Felix Mendelssohn Bartholdy Sämtliche Sinfonien Vol. 3
hänssler CLASSIC 98.536
1 CD • 31min • 2008
22.12.2008
Künstlerische Qualität:
Klangqualität:
Gesamteindruck:
Die 1950 wiederentdeckten zwölf Streicher- oder Jugend-Sinfonien von Felix Mendelssohn-Bartholdy stellen eine echte Bereicherung des frühromantischen Repertoires dar. Es sind die Genie-Streiche des Elf- bis Dreizehnjährigen – einfallsreich, voll Freude am souverän beherrschten Handwerk und von ganz persönlichem Ausdruck. Die vorliegende dritte Folge der bei Hänssler Classic im Entstehen begriffenen Gesamteinspielung enthält die – ihrer Spieldauer von jeweils etwa zehn Minuten ebenso wie ihrer Anlage nach – eher knapp und bescheiden wirkenden ersten vier Sinfonien sowie die gewichtigere und mit über dreißig Minuten wesentlich umfangreichere neunte Sinfonie, ihres Scherzo-Trios „La Suisse" wegen auch Schweizer Sinfonie genannt.
Die Einspielung der Heidelberger Sinfoniker unter dem in Alter Musik bewanderten Thomas Fey beweist in erster Linie, dass das Ensemble es im Kampf um's Blaue Band wohl mit jedem anderen Kammerorchester aufnehmen kann – eine schlagende Demonstration instrumentaler Raserei, die im Finale der Schweizer Sinfonie das Groteske streift. Dass Geschwindigkeit nur überzeugt, wenn sie wohldosiert verabreicht wird und nicht als Ausdruck eines Zustands von Dauererregtheit auftritt, ist den Musikern im Eifer des Gefechts wohl entgangen.
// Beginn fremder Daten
/-- R194, R199: `T1_DEC_BLOCK` completes on any answers, with the operand in place of the computed number of planes. -/
def Obligations.DecBlockCompletes : Prop :=
  ∀ (nbp : Nat) (s : State) (win : Window),
    s.err = false → s.cbState = .ready → s.window = some win → nbp ≤ 31 → s.decIn.endless = true →
    ∃ (win' : Window) (ev : List CodEvent) (q : Answers Bool),
      exec (.t1DecBlock nbp) s = .next { s with
        cbState := .active, window := some win', cod := s.cod ++ .reset :: ev, decIn := q,
        res0 := BitVec.ofNat 32 nbp, res1 := BitVec.ofNat 32 (if 0 < nbp then 3 * nbp - 2 else 0) } ∧
      passEnds ev = blockPasses nbp ∧ s.decIn.gives (decBits ev) q ∧
      (s.cbW ≤ 64 →
        passesVisit ⟨.dec, s.cbW, s.cbH, s.cbOrient, s.cfg.runLength⟩ (blockPasses nbp) win ev none win')

/-- R199: once accepted with its operand in range, a decode never faults, whatever the port answers or fails to. -/
def Obligations.DecodeNeverFaults : Prop :=
  ∀ (s : State) (win : Window), s.err = false → s.window = some win →
    (∀ k p, s.cbState = .ready ∨ s.cbState = .active → p ≤ 30 →
      ∃ t, exec (.t1DecPass k p) s = .next t ∧ t.err = false) ∧
    (∀ nbp, s.cbState = .ready → nbp ≤ 31 → ∃ t, exec (.t1DecBlock nbp) s = .next t ∧ t.err = false)

/-- R187: the refinement pass codes, in scan order, exactly the coefficients with `SIG` = 1 and `VIS` = 0, each with the
context of its flag word and bit `p` of its magnitude, and sets their `REF`; no other flag bit changes. -/
def Obligations.RefinementCodesTheOldSignificant : Prop :=
  ∀ (p : Nat) (s : State) (win : Window),
    s.err = false → s.cbState = .ready ∨ s.cbState = .active → s.window = some win → s.cbW ≤ 64 → p ≤ 30 →
    s.encIn.neverFull = true →
    ∃ t win', exec (.t1EncPass .mrp p) s = .next t ∧ t.window = some win' ∧
      t.cod = s.cod ++ ((scan s.cbW s.cbH).filter (fun c =>
          isSig (win.coef c.2.1 c.2.2) && !isVis (win.coef c.2.1 c.2.2))).map (fun c =>
          CodEvent.enc (refLabel (win.coef c.2.1 c.2.2)) ((win.mag c.2.1 c.2.2).getLsbD p)) ++ [.passEnd .mrp p] ∧
      (∀ x y, x < s.cbW → y < s.cbH → win'.coef x y =
        if isSig (win.coef x y) && !isVis (win.coef x y) then win.coef x y ||| 0x4000#16 else win.coef x y) ∧
      ∀ wx wy, wx < 66 → inBlock s.cbW s.cbH wx wy = false → win'.flag wx wy = win.flag wx wy

/-- R190: after a cleanup pass every `VIS` bit of the code-block is 0, in both directions and for both values of
`CUP_RL`. -/
def Obligations.CleanupClearsEveryVisited : Prop :=
  ∀ (p : Nat) (s : State) (win : Window),
    s.err = false → s.cbState = .ready ∨ s.cbState = .active → s.window = some win → s.cbW ≤ 64 → p ≤ 30 →
    (s.encIn.neverFull = true → ∃ t win', exec (.t1EncPass .cup p) s = .next t ∧ t.window = some win' ∧
      ∀ x y, x < s.cbW → y < s.cbH → isVis (win'.coef x y) = false) ∧
    (s.decIn.endless = true → ∃ t win', exec (.t1DecPass .cup p) s = .next t ∧ t.window = some win' ∧
      ∀ x y, x < s.cbW → y < s.cbH → isVis (win'.coef x y) = false)

/-- R196, R212: what a `CAPACITY` fault leaves: `DIRTY`, no result written, magnitudes and trees untouched, no `PassEnd`
of the pass that stopped, and `ERRPOS` with the kind and plane of that pass (the operands of a pass command; of the block
command the pass after those that ended) and the coefficient whose call was refused, the port's last answer; the events
and flag words are those up to that call (`passVisit`). -/
def Obligations.CapacityFaultState : Prop :=
  ∀ (i : Instr) (s t : State) (win : Window), i = .t1EncBlock ∨ (∃ k p, i = .t1EncPass k p) →
    s.err = false → s.window = some win → exec i s = .next t → t.err = true → t.errCode = some .capacity →
    ∃ (k : PassKind) (p x y : Nat) (ev : List CodEvent) (win' : Window) (q : Answers EncAnswer),
      t = { s with
        err := true, everErr := true, errCode := some .capacity, errCmd := encode i,
        errPos := BitVec.ofNat 32
          (2 ^ 31 + (match k with | .spp => 0 | .mrp => 1 | .cup => 2) * 2 ^ 28 + p * 2 ^ 20 + y * 2 ^ 8 + x),
        cbState := .dirty, busy := false, held := none, window := some win', cod := s.cod ++ ev, encIn := q } ∧
      x < s.cbW ∧ y < s.cbH ∧ p ≤ 30 ∧ (k, p) ∉ passEnds ev ∧ win'.mags = win.mags ∧
      s.encIn.gives (List.replicate (encBits ev).length .ok ++ [.full]) q ∧
      (∀ k' p', i = .t1EncPass k' p' → k = k' ∧ p = p' ∧ passEnds ev = [] ∧
        (s.cbW ≤ 64 →
          passVisit ⟨.enc, s.cbW, s.cbH, s.cbOrient, s.cfg.runLength⟩ k p win ev (some (k, p, x, y)) win')) ∧
      (i = .t1EncBlock → ∃ (nbp : Nat) (rest : List (PassKind × Nat)) (ev' : List CodEvent),
        win.planes s.cbW s.cbH nbp ∧ blockPasses nbp = passEnds ev ++ (k, p) :: rest ∧ ev = .reset :: ev' ∧
        (s.cbW ≤ 64 →
          passesVisit ⟨.enc, s.cbW, s.cbH, s.cbOrient, s.cfg.runLength⟩ (blockPasses nbp) win ev'
            (some (k, p, x, y)) win'))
Dass diese Musik neben Virtuosität und satztechnischen Raffinessen auch ihren Anteil Poesie enthäält, kann man nicht einmal ahnen.
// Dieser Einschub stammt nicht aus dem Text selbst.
-- ==== Sys2Proof/Tests/Slice0.lean ====
section
/-! SUPPORT. Tests of the model, by evaluation in the kernel: the checks of WellFormed, decoding of words written from
the spec's encoding, the printed ROM tables, one step of each command against spec/95_test_vectors.md or an example of
the command's rule, and a witness for the hypotheses of each obligation that has some. -/

namespace Sys2Proof.Tests

open Sys2Proof Sys2Proof.Machine

/-! Small states -/

/-- The block after reset, on ports that answer `ok`, 1 and 1 for ever. -/
def idle : State := { State.reset with encIn := ⟨[], some .ok⟩, decIn := ⟨[], some true⟩, hdrIn := ⟨[], some true⟩ }

/-- A window of `w` by `h` in a life-cycle state. -/
def block (st : CbState) (o : Orient) (w h : Nat) (win : Window) : State :=
  { idle with cbState := st, cbW := w, cbH := h, cbOrient := o, window := some win }

/-- A tree 0. -/
def planted (w h : Nat) (mode : TreeMode) (m : Memory Node) : State := { idle with tree0 := ⟨w, h, mode, some m⟩ }

/-- The values loaded in the 2 by 2 tree of the source's scenario: 3, 1, 4, 1 and the root's 1. -/
def loaded : Memory Node := [(0, ⟨3, 0, false⟩), (1, ⟨1, 0, false⟩), (2, ⟨4, 0, false⟩), (3, ⟨1, 0, false⟩), (4, ⟨1, 0, false⟩)]

/-- A next state with a property. -/
def reached (r : Result) (p : State → Bool) : Bool :=
  match r with
  | .next t => p t
  | .fault _ => false
  | .refused _ => false

theorem of_reached {r : Result} {p : State → Bool} (h : reached r p = true) : ∃ t, r = .next t ∧ p t = true := by
  cases r with
  | next t => exact ⟨t, rfl, h⟩
  | fault f => cases h
  | refused f => cases h

/-- One step that delivers the command word `w`. -/
def sent (w : Nat) (s : State) (p : State → Bool) : Bool := reached (step (s.withFetchWord 64 w)) p

/-- The flag words of the window, row by row, each row as one hexadecimal number. -/
def flagRows (t : State) : List Nat :=
  match t.window with
  | none => []
  | some win => (List.range (t.cbH + 2)).map fun wy =>
      (List.range (t.cbW + 2)).foldl (fun acc wx => acc * 65536 + (win.flag wx wy).toNat) 0

/-- The magnitude of one coefficient. -/
def magAt (t : State) (x y : Nat) : Nat := match t.window with
  | none => 0
  | some win => (win.mag x y).toNat

/-- The nodes of a tree: value, floor, visited. -/
def nodesOf (tr : TagTree) : List (Nat × Nat × Bool) :=
  match tr.nodes with
  | none => []
  | some m => (List.range (nodeCount tr.w tr.h)).map fun i => ((nodeAt m i).val, (nodeAt m i).low, (nodeAt m i).vis)

/-! WellFormed: an ill-formed term for each check -/

theorem test_wf_coordinates :
    (Instr.ttInit .incl 2048 1).wf = false ∧ (Instr.ttInit .incl 1 2048).wf = false ∧
    (Instr.ttSet .incl 2048 0 0).wf = false ∧ (Instr.ttSet .incl 0 2048 0).wf = false ∧
    (Instr.ttEnc .incl 2048 0 0).wf = false ∧ (Instr.ttEnc .incl 0 2048 0).wf = false ∧
    (Instr.ttDec .incl 2048 0 0).wf = false ∧ (Instr.ttDec .incl 0 2048 0).wf = false ∧
    (Instr.cbCfg .ll 2048 1).wf = false ∧ (Instr.cbCfg .ll 1 2048).wf = false ∧
    (Instr.magWr 2048 0 false 0#31).wf = false ∧ (Instr.magWr 0 2048 false 0#31).wf = false ∧
    (Instr.magRd 2048 0).wf = false ∧ (Instr.magRd 0 2048).wf = false ∧
    (Instr.flgRd 2048 0).wf = false ∧ (Instr.flgRd 0 2048).wf = false ∧
    (Instr.setSig 2048 0 false).wf = false ∧ (Instr.setSig 0 2048 false).wf = false := by decide

theorem test_wf_immediates :
    (Instr.ttSet .incl 0 0 256).wf = false ∧ (Instr.ttEnc .incl 0 0 256).wf = false ∧
    (Instr.ttDec .incl 0 0 256).wf = false ∧ (Instr.ttRd .incl 4294967296).wf = false ∧
    (Instr.t1EncPass .spp 32).wf = false ∧ (Instr.t1DecPass .spp 32).wf = false ∧
    (Instr.t1DecBlock 64).wf = false := by decide

theorem test_wf_accepts_the_largest_fields :
    (Instr.ttEnc .zbp 2047 2047 255).wf = true ∧ (Instr.ttRd .zbp 4294967295).wf = true ∧
    (Instr.t1EncPass .cup 31).wf = true ∧ (Instr.t1DecBlock 63).wf = true := by decide

/-! Decoding: each word is put together from the fields of R80 to R82 and R88 (R89, V-ENC1) -/

theorem test_decode_system :
    decode 0x0000000000000000#64 = .ok .nop ∧ decode 0x0100000000000000#64 = .ok .softReset ∧
    decode 0x0200000000000000#64 = .ok .clrErr := by decide

-- op 0x10 to 0x14; bit 54 is the tree, bits 53:43 the column, 42:32 the row.
theorem test_decode_tree :
    decode 0x1040100200000000#64 = .ok (.ttInit .zbp 2 2) ∧ decode 0x1100080100000001#64 = .ok (.ttSet .incl 1 1 1) ∧
    decode 0x12402802000000FE#64 = .ok (.ttEnc .zbp 5 2 254) ∧ decode 0x1340080100000001#64 = .ok (.ttDec .zbp 1 1 1) ∧
    decode 0x1400000000000004#64 = .ok (.ttRd .incl 4) ∧ decode 0x137FFFFF000000FF#64 = .ok (.ttDec .zbp 2047 2047 255) := by
  decide

theorem test_decode_rom :
    decode 0x20C00000000000B1#64 = .ok (.ctxSig .hh 0xB1#16) ∧ decode 0x2040000000000101#64 = .ok (.ctxSig .hl 0x101#16) ∧
    decode 0x2100000000002004#64 = .ok (.ctxRef 0x2004#16) ∧ decode 0x2200000000000C06#64 = .ok (.ctxSgn 0xC06#16) := by
  decide

theorem test_decode_window :
    decode 0x3040180500000000#64 = .ok (.cbCfg .hl 3 5) ∧ decode 0x30C2004000000000#64 = .ok (.cbCfg .hh 64 64) ∧
    decode 0x3100000000000000#64 = .ok .cbClear ∧ decode 0x3200080080000003#64 = .ok (.magWr 1 0 true 3#31) ∧
    decode 0x3300000000000000#64 = .ok (.magRd 0 0) ∧ decode 0x3402084100000000#64 = .ok (.flgRd 65 65) ∧
    decode 0x3501F83F00000001#64 = .ok (.setSig 63 63 true) := by decide

theorem test_decode_passes :
    decode 0x4080000000000002#64 = .ok (.t1EncPass .cup 2) ∧ decode 0x4140000000000005#64 = .ok (.t1DecPass .mrp 5) ∧
    decode 0x4200000000000000#64 = .ok .t1EncBlock ∧ decode 0x4300000000000003#64 = .ok (.t1DecBlock 3) := by decide

/-- V-ENC2, and the reserved tree selector of V-FLT1: no command. -/
theorem test_decode_illegal :
    ∀ w ∈ [0x0300000000000000, 0xFF00000000000000, 0x0000000000000001, 0x1080100200000000, 0x40C0000000000001,
      0x2140000000002000, 0x3500000000000002, 0x1100000000000100, 0x4300000000000040, 0x3100080000000000,
      0x1180000000000000], decodeTableWord 64 w = none := by decide

/-- V-ENC1 and R89 the other way round. -/
theorem test_encode :
    encode (.ttEnc .zbp 5 2 254) = 0x12402802000000FE#64 ∧ encode (.cbCfg .hl 3 5) = 0x3040180500000000#64 ∧
    encode (.magWr 1 1 true 3#31) = 0x3200080180000003#64 ∧ encode (.t1EncPass .cup 2) = 0x4080000000000002#64 ∧
    encode (.ctxSig .hl 0x101#16) = 0x2040000000000101#64 ∧ encode (.t1DecBlock 3) = 0x4300000000000003#64 := by decide

/-! The printed ROM tables (R145, R149), one row of sixteen entries as one hexadecimal number -/

def romRows (f : Nat → Nat) : List Nat :=
  (List.range 16).map fun r => (List.range 16).foldl (fun acc c => acc * 16 + f (r * 16 + c)) 0

theorem test_rom_significance_ll :
    romRows (fun b => sigLabel .ll (BitVec.ofNat 16 b)) =
     [0x0357578834777788, 0x1367678834777788, 0x1367678834777788, 0x2367678834777788,
      0x1367678834777788, 0x2367678834777788, 0x2367678834777788, 0x2367678834777788,
      0x1367678834777788, 0x2367678834777788, 0x2367678834777788, 0x2367678834777788,
      0x2367678834777788, 0x2367678834777788, 0x2367678834777788, 0x2367678834777788] := by decide

theorem test_rom_significance_hl :
    romRows (fun b => sigLabel .hl (BitVec.ofNat 16 b)) =
     [0x0537374758787878, 0x1637374768787878, 0x1637374768787878, 0x2637374768787878,
      0x1637374768787878, 0x2637374768787878, 0x2637374768787878, 0x2637374768787878,
      0x1637374768787878, 0x2637374768787878, 0x2637374768787878, 0x2637374768787878,
      0x2637374768787878, 0x2637374768787878, 0x2637374768787878, 0x2637374768787878] := by decide

theorem test_rom_significance_lh :
    romRows (fun b => sigLabel .lh (BitVec.ofNat 16 b)) =
     [0x0357578834777788, 0x1367678834777788, 0x1367678834777788, 0x2367678834777788,
      0x1367678834777788, 0x2367678834777788, 0x2367678834777788, 0x2367678834777788,
      0x1367678834777788, 0x2367678834777788, 0x2367678834777788, 0x2367678834777788,
      0x2367678834777788, 0x2367678834777788, 0x2367678834777788, 0x2367678834777788] := by decide

theorem test_rom_significance_hh :
    romRows (fun b => sigLabel .hh (BitVec.ofNat 16 b)) =
     [0x0112122212222222, 0x3445455545555555, 0x3445455545555555, 0x6777777777777777,
      0x3445455545555555, 0x6777777777777777, 0x6777777777777777, 0x8888888888888888,
      0x3445455545555555, 0x6777777777777777, 0x6777777777777777, 0x8888888888888888,
      0x6777777777777777, 0x8888888888888888, 0x8888888888888888, 0x8888888888888888] := by decide

/-- The flag word of entry `16 * lo + hi` of the sign tables, the bits that do not enter all 1. -/
def signEntry (b : Nat) : FlagWord := BitVec.ofNat 16 (b / 16 + b % 16 * 256 + 0xF0F0)

theorem test_rom_sign_label :
    romRows (fun b => signLabel (signEntry b)) =
     [0x9999999999999999, 0xAAAAAAAAAAAAAAAA, 0xCCCCCCCCCCCCCCCC, 0xDBDBDBDBBDBDBDBD,
      0xCCCCCCCCCCCCCCCC, 0xDBDBBDBDDBDBBDBD, 0xCCCC99999999CCCC, 0xDBDBAAAAAAAABDBD,
      0xAAAAAAAAAAAAAAAA, 0xA99AA99AA99AA99A, 0xDDBBDDBBBBDDBBDD, 0xDCCBDCCBBCCDBCCD,
      0xDDBBBBDDDDBBBBDD, 0xDCCBBCCDDCCBBCCD, 0xDDBBAAAAAAAABBDD, 0xDCCBA99AA99ABCCD] := by decide

theorem test_rom_sign_xor :
    romRows (fun b => (signXor (signEntry b)).toNat) =
     [0x0000000000000000, 0x0101010101010101, 0x0000000011111111, 0x0000000011111111,
      0x0000111100001111, 0x0000111100001111, 0x0000000000001111, 0x0000010101011111,
      0x0011001100110011, 0x0001000100010001, 0x0000000011111111, 0x0000000011111111,
      0x0000111100001111, 0x0000111100001111, 0x0000001100111111, 0x0000000100011111] := by decide

/-! One step of each command -/

/-- R101: the results of an earlier command stay. -/
theorem test_nop : sent 0x0000000000000000 { idle with res0 := 7#32 } (fun t => t.res0 = 7#32 && !t.err) = true := by
  decide

/-- P5, last line: `SOFT_RESET` after a fault; `STATUS`, `CBCFG` read 0. -/
theorem test_soft_reset :
    sent 0x0100000000000000 { block .dirty .hl 3 5 Window.cleared with err := true, everErr := true, ovr := true }
      (fun t => t.statusReg = 0#32 && t.cbCfgReg = 0#32 && t.window.isNone) = true := by decide

/-- V-FLT2: after the `CONFIG` fault `CLR_ERR` leaves `STATUS` = 4, `ERRCODE` = `ERRCMD` = 0. -/
theorem test_clr_err :
    sent 0x0200000000000000
      { idle with err := true, everErr := true, errCode := some .config, errCmd := 0x3000000400000000#64 }
      (fun t => t.statusReg = 4#32 && t.errCodeReg = 0#32 && t.errCmd = 0#64) = true := by decide

/-- V-FLT2: an illegal word while `ERR` = 1 is dropped. -/
theorem test_illegal_while_err :
    sent 0x0300000000000000 { idle with err := true, errCode := some .config }
      (fun t => t.errCode = some .config && t.errCmd = 0#64) = true := by decide

/-- V-ENC2: an unassigned opcode. -/
theorem test_illegal :
    sent 0x0300000000000000 idle (fun t => t.errCodeReg = 4#32 && t.errCmd = 0x0300000000000000#64) = true := by decide

/-- V-TT1: `TT_INIT 0, 6, 3`: 27 nodes, all 255, 0, 0. -/
theorem test_tt_init :
    sent 0x1000300300000000 idle
      (fun t => t.tree0.mode = .fresh && nodesOf t.tree0 = List.replicate 27 (255, 0, false)) = true := by decide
Grundsätzlich werden die Sinfonien durch die historisierende Spielweise einseitig in eine retrospektive Ecke gestellt, wobei ein wesentlicher Teil ihres Charakters unterschlagen wird. Die romantischen Elemente, die sich in der Melodiebildung und den harmonischen Wendungen finden, werden kurzerhand unter den Tisch gefegt. Nirgends blühen die Kantilenen, über aparte Modulationen wird brutal hinweggehastet. Unversehens kommt einem das Wort vom Nähmaschinen-Barock in den Sinn. Dazu wird der Klang um jeden Preis rauh und aggressiv gehalten, keine Spur von Eleganz: So hölzern und ruppig hat man Mendelssohn noch nicht gehört. Dass die Technik in den ersten vier Sinfonien die kleine Besetzung heranzoomt und bedrohlich aufplustert, macht die Sache nicht besser. War der Meister des Sommernachtstraums im Knabenalter vielleicht ein Grobian ?
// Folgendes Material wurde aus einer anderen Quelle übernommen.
-- ==== Sys2Proof/Machine/Assembler.lean ====
section
/-! DEFINITION. The assembler text for commands (spec/30_encoding.md R44 to R46): one line of characters to the step it asks for. White space, blank lines, letter case of names, and the width of an immediate are settled in log entries 7 and 8. -/

namespace Sys2Proof.Machine

/-- One line of assembler text, read but not yet checked: immediates are numbers of any size (R44). -/
inductive AsmLine where
  | nop
  | rd8 (r : Reg)
  | wr8 (r : Reg) (imm : Nat)
  | rd16 (p : Pair)
  | wr16 (p : Pair) (imm : Nat)
  | enc (imm : Nat)
  /-- The set form of ENC, the named flags true (R44). -/
  | encSet (flags : FlagSet)
  | dec (imm : Nat)
  /-- RST: one reset step (R44, R45). -/
  | rst
  /-- .word: one raw command word (R44, R45). -/
  | word (imm : Nat)
  deriving DecidableEq, Repr

/-- An immediate of `n` bits; one wider than its field is refused, never truncated (R44). -/
def immediate (n : Nat) (imm : Nat) : Option (BitVec n) :=
  if imm < 2 ^ n then some (BitVec.ofNat n imm) else none

/-- The step that presents one command word (R33). -/
def commandStep (w : Cmd) : PortInput := { rst := false, cmd := w }

/-- The step an RST line asks for (R44); the command word of a reset step is ignored (R72), so it is 0. -/
def resetLineStep : PortInput := { rst := true, cmd := 0x000000#24 }

/-- Each line assembles to one step: one command word, or one reset step (R45, R46). -/
def assembleLine : AsmLine → Option PortInput
  | .nop => some (commandStep (encode .nop))
  | .rd8 r => some (commandStep (encode (.rd8 r)))
  | .wr8 r imm => (immediate 8 imm).map fun v => commandStep (encode (.wr8 r v))
  | .rd16 p => some (commandStep (encode (.rd16 p)))
  | .wr16 p imm => (immediate 16 imm).map fun v => commandStep (encode (.wr16 p v))
  | .enc imm => (immediate 4 imm).map fun f => commandStep (encode (.enc f))
  | .encSet flags => some (commandStep (encode (.enc (flags4OfSet flags))))
  | .dec imm => (immediate 8 imm).map fun b => commandStep (encode (.dec b))
  | .rst => some resetLineStep
  | .word imm => (immediate 24 imm).map commandStep

/-- The line that writes a command; a reserved word is written with .word (R44). -/
def disassemble : Instr → AsmLine
  | .nop => .nop
  | .rd8 r => .rd8 r
  | .wr8 r v => .wr8 r v.toNat
  | .rd16 p => .rd16 p
  | .wr16 p v => .wr16 p v.toNat
  | .enc f => .enc f.toNat
  | .dec b => .dec b.toNat
  | .reserved w => .word w.toNat

/-- The tokens of a line. -/
inductive AsmToken where
  /-- A mnemonic, a name or an immediate. -/
  | text (cs : List Char)
  | comma
  | openBrace
  | closeBrace
  deriving DecidableEq, Repr

/-- The text token collected so far (backwards), if any, before the tokens that follow it. -/
def flushText (collected : List Char) (rest : List AsmToken) : List AsmToken :=
  match collected with
  | [] => rest
  | c :: cs => .text (c :: cs).reverse :: rest

/-- White space between tokens (log entry 7). -/
def isBlankChar (c : Char) : Bool := c == ' ' || c == '\t' || c == '\r'

/-- The tokens of a line up to its comment; `;` starts a comment (R44). -/
def tokens (collected : List Char) : List Char → List AsmToken
  | [] => flushText collected []
  | c :: cs =>
    if c == ';' then flushText collected []
    else if isBlankChar c then flushText collected (tokens [] cs)
    else if c == ',' then flushText collected (.comma :: tokens [] cs)
    else if c == Char.ofNat 123 then flushText collected (.openBrace :: tokens [] cs)
    else if c == Char.ofNat 125 then flushText collected (.closeBrace :: tokens [] cs)
    else tokens (c :: collected) cs

/-- A register name, as the source spells it (R44). -/
def regOfName : List Char → Option Reg
  | ['A'] => some .a
  | ['B'] => some .b
  | ['C'] => some .c
  | ['D'] => some .d
  | ['E'] => some .e
  | ['F'] => some .f
  | ['H'] => some .h
  | ['L'] => some .l
  | _ => none

/-- A pair name, as the source spells it (R44). -/
def pairOfName : List Char → Option Pair
  | ['A', 'F'] => some .af
  | ['B', 'C'] => some .bc
  | ['D', 'E'] => some .de
  | ['H', 'L'] => some .hl
  | _ => none

/-- A digit of the given base, if `c` is one. -/
def digitOf (base : Nat) (c : Char) : Option Nat :=
  let n := c.toNat
  let v := if 48 ≤ n ∧ n ≤ 57 then n - 48
    else if 65 ≤ n ∧ n ≤ 70 then n - 55
    else if 97 ≤ n ∧ n ≤ 102 then n - 87
    else base
  if v < base then some v else none

/-- The number the digits write, after the ones already read. -/
def digitsValue (base : Nat) (soFar : Nat) : List Char → Option Nat
  | [] => some soFar
  | c :: cs =>
    match digitOf base c with
    | some d => digitsValue base (base * soFar + d) cs
    | none => none

/-- An immediate: hex after `0x` or binary after `0b`, at least one digit (R44). -/
def immediateOfText : List Char → Option Nat
  | '0' :: 'x' :: c :: cs => digitsValue 16 0 (c :: cs)
  | '0' :: 'b' :: c :: cs => digitsValue 2 0 (c :: cs)
  | _ => none

/-- One flag letter added to a set; a letter given twice is refused (R44, log entry 7). -/
def addFlagLetter (s : FlagSet) : List Char → Option FlagSet
  | ['Z'] => if s.zero then none else some { s with zero := true }
  | ['N'] => if s.subtract then none else some { s with subtract := true }
  | ['H'] => if s.halfCarry then none else some { s with halfCarry := true }
  | ['C'] => if s.carry then none else some { s with carry := true }
  | _ => none

/-- The rest of a set form after its first letter: more letters after commas, then the closing brace and the line's end. -/
def flagLetters (s : FlagSet) : List AsmToken → Option FlagSet
  | [.closeBrace] => some s
  | .comma :: .text cs :: rest =>
    match addFlagLetter s cs with
    | some s' => flagLetters s' rest
    | none => none
  | _ => none

/-- The flag set a set form writes, after its opening brace (R44). -/
def flagSetOfTokens : List AsmToken → Option FlagSet
  | [.closeBrace] => some { zero := false, subtract := false, halfCarry := false, carry := false }
  | .text cs :: rest =>
    match addFlagLetter { zero := false, subtract := false, halfCarry := false, carry := false } cs with
    | some s => flagLetters s rest
    | none => none
  | _ => none

/-- The line a mnemonic (in capitals) and the tokens after it write (R44). -/
def lineOfMnemonic (m : List Char) (rest : List AsmToken) : Option AsmLine :=
  if m = ['N', 'O', 'P'] then
    match rest with
    | [] => some .nop
    | _ => none
  else if m = ['R', 'D', '8'] then
    match rest with
    | [.text r] => (regOfName r).map .rd8
    | _ => none
  else if m = ['W', 'R', '8'] then
    match rest with
    | [.text r, .comma, .text v] =>
      match regOfName r, immediateOfText v with
      | some r, some v => some (.wr8 r v)
      | _, _ => none
    | _ => none
  else if m = ['R', 'D', '1', '6'] then
    match rest with
    | [.text p] => (pairOfName p).map .rd16
    | _ => none
  else if m = ['W', 'R', '1', '6'] then
    match rest with
    | [.text p, .comma, .text v] =>
      match pairOfName p, immediateOfText v with
      | some p, some v => some (.wr16 p v)
      | _, _ => none
    | _ => none
  else if m = ['E', 'N', 'C'] then
    match rest with
    | [.text v] => (immediateOfText v).map .enc
    | .openBrace :: letters => (flagSetOfTokens letters).map .encSet
    | _ => none
  else if m = ['D', 'E', 'C'] then
    match rest with
    | [.text v] => (immediateOfText v).map .dec
    | _ => none
  else if m = ['R', 'S', 'T'] then
    match rest with
    | [] => some .rst
    | _ => none
  else if m = ['.', 'W', 'O', 'R', 'D'] then
    match rest with
    | [.text v] => (immediateOfText v).map .word
    | _ => none
  else none

/-- A letter in capitals: mnemonics are case-insensitive (R44). -/
def capital (c : Char) : Char :=
  if 97 ≤ c.toNat ∧ c.toNat ≤ 122 then Char.ofNat (c.toNat - 32) else c

/-- The line that a list of tokens writes. -/
def lineOfTokens : List AsmToken → Option AsmLine
  | .text m :: rest => lineOfMnemonic (m.map capital) rest
  | _ => none

/-- The steps one line of text asks for: none for a blank or comment line (log entry 7), else exactly one (R44, R45);
no result where the line is a syntax error. -/
def assembleTextLine (cs : List Char) : Option (List PortInput) :=
  match tokens [] cs with
  | [] => some []
  | t :: ts =>
    match lineOfTokens (t :: ts) with
    | some line => (assembleLine line).map fun x => [x]
    | none => none

/-- The characters split at line ends. -/
def splitLines (collected : List Char) : List Char → List (List Char)
  | [] => [collected.reverse]
  | c :: cs => if c == '\n' then collected.reverse :: splitLines [] cs else splitLines (c :: collected) cs

/-- The steps a list of lines asks for, in order; no result where a line is a syntax error. -/
def assembleLines : List (List Char) → Option (List PortInput)
  | [] => some []
  | l :: ls =>
    match assembleTextLine l, assembleLines ls with
    | some xs, some ys => some (xs ++ ys)
    | _, _ => none

/-- The steps a text asks for, one command a line (R44). -/
def assemble (cs : List Char) : Option (List PortInput) := assembleLines (splitLines [] cs)

end Sys2Proof.Machine
end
Mit Wehmut erinnert man sich der alten, längst aus dem Katalog gestrichenen Aufnahme der Schweizer Sinfonie mit I Musici, die durch kluge Tempowahl für ein Höchstmaß an Spannung sorgte, bei allem Temperament klanglich flexibel blieb und die Gratwanderung zwischen barocker Technik und romantischer Empfindung überzeugend realisierte. Dafür ist die Neueinspielung in ihrer Einseitigkeit kein angemessener Ersatz.
Sixtus König † † [22.12.2008]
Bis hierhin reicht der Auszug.